◆ Stored data entries:
-- ==== Sys2Proof/Machine/Clock.lean ====
section
/-! DEFINITION. A cycle of `CLK_CORE`: the counters that count cycles of waiting (R225, R281, R297, R309). Every other
event that time brings is a command of its own. -/

namespace Sys2Proof.Machine

open Sys2Proof

/-- Whether a completion of a partition waits for room in its ring (R297). -/
def cqFull (s : State) (p : Nat) : Bool :=
  allStrms.any fun st =>
    !(ringRoom s p st) && (strm s p st).cmds.any fun c => completable s p st c && !(c.noRecord)

/-- Whether a command of a partition waits for a bound work counter (R281). -/
def wcWaits (s : State) (p : Nat) : Bool :=
  allStrms.any fun st =>
    let x := strm s p st
    eligible s p st && x.cmds.any fun c => startable x c && wcBusy s p st c

/-- Whether a command of a partition waits for a pin slot, an edit among them (R225). -/
def pinWaits (s : State) (p : Nat) : Bool :=
  allStrms.any fun st =>
    match headCmd s p st with
    | some c =>
      c.paramErr == 0 && c.pin.isNone && (takePin s p).isNone &&
        (if c.isEdit then eligible s p st && editFree s p st c && (pool s p).wait.isNone
        else poolReads s p c && !(editBefore (strm s p st) c))
    | none => false

/-- The counter of `PWR` that a channel counts in a cycle in which it finds no command that fits: after the first
condition that failed for the first eligible command, in whatever power state it is (R309, Table 12-11). -/
def unitWait (s : State) (ch : Nat) : Option Nat :=
  match chanOwner s ch with
  | none => none
  | some p =>
    if !(chLive s ch) || (chan s ch).unit.isSome || (chosen s p ch).isSome then none
    else match offers s p ch with
      | [] => none
      | o :: _ => failsAt s ch o.energy

/-- What a core cycle of a block out of reset counts. -/
def cycleCounts (s : State) : State :=
  let parts := allParts.filter (partLoad s)
  let t := parts.foldl (fun t p =>
    let t := if cqFull s p then bump t p pgSTRM 0xF28 1 else t
    let t := if wcWaits s p then bump t p pgSTRM 0xF20 1 else t
    if pinWaits s p then bump t p pgPOOL 0xF38 1 else t) s
  (List.range (capCH s)).foldl (fun t ch =>
    match unitWait s ch with
    | some k => bump t ch pgPWR (0xF28 + 4 * k) 1
    | none => t) t

/-- A core cycle. Nothing moves in reset (R415), and nothing is promised in test mode (R349). -/
def coreCycle (s : State) : State :=
  if s.testEn || !s.rstN then s
  else keepPins s { cycleCounts s with cycle := s.cycle + 1 }

end Sys2Proof.Machine
end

◆ EXERCISE BRIEF: All lines from the one with "match unitWait s ch with" through the end of the data must be repeated exactly, and nothing else may be repeated.

◆ SOLUTION FOR THIS TASK:
    match unitWait s ch with
    | some k => bump t ch pgPWR (0xF28 + 4 * k) 1
    | none => t) t

/-- A core cycle. Nothing moves in reset (R415), and nothing is promised in test mode (R349). -/
def coreCycle (s : State) : State :=
  if s.testEn || !s.rstN then s
  else keepPins s { cycleCounts s with cycle := s.cycle + 1 }

end Sys2Proof.Machine
end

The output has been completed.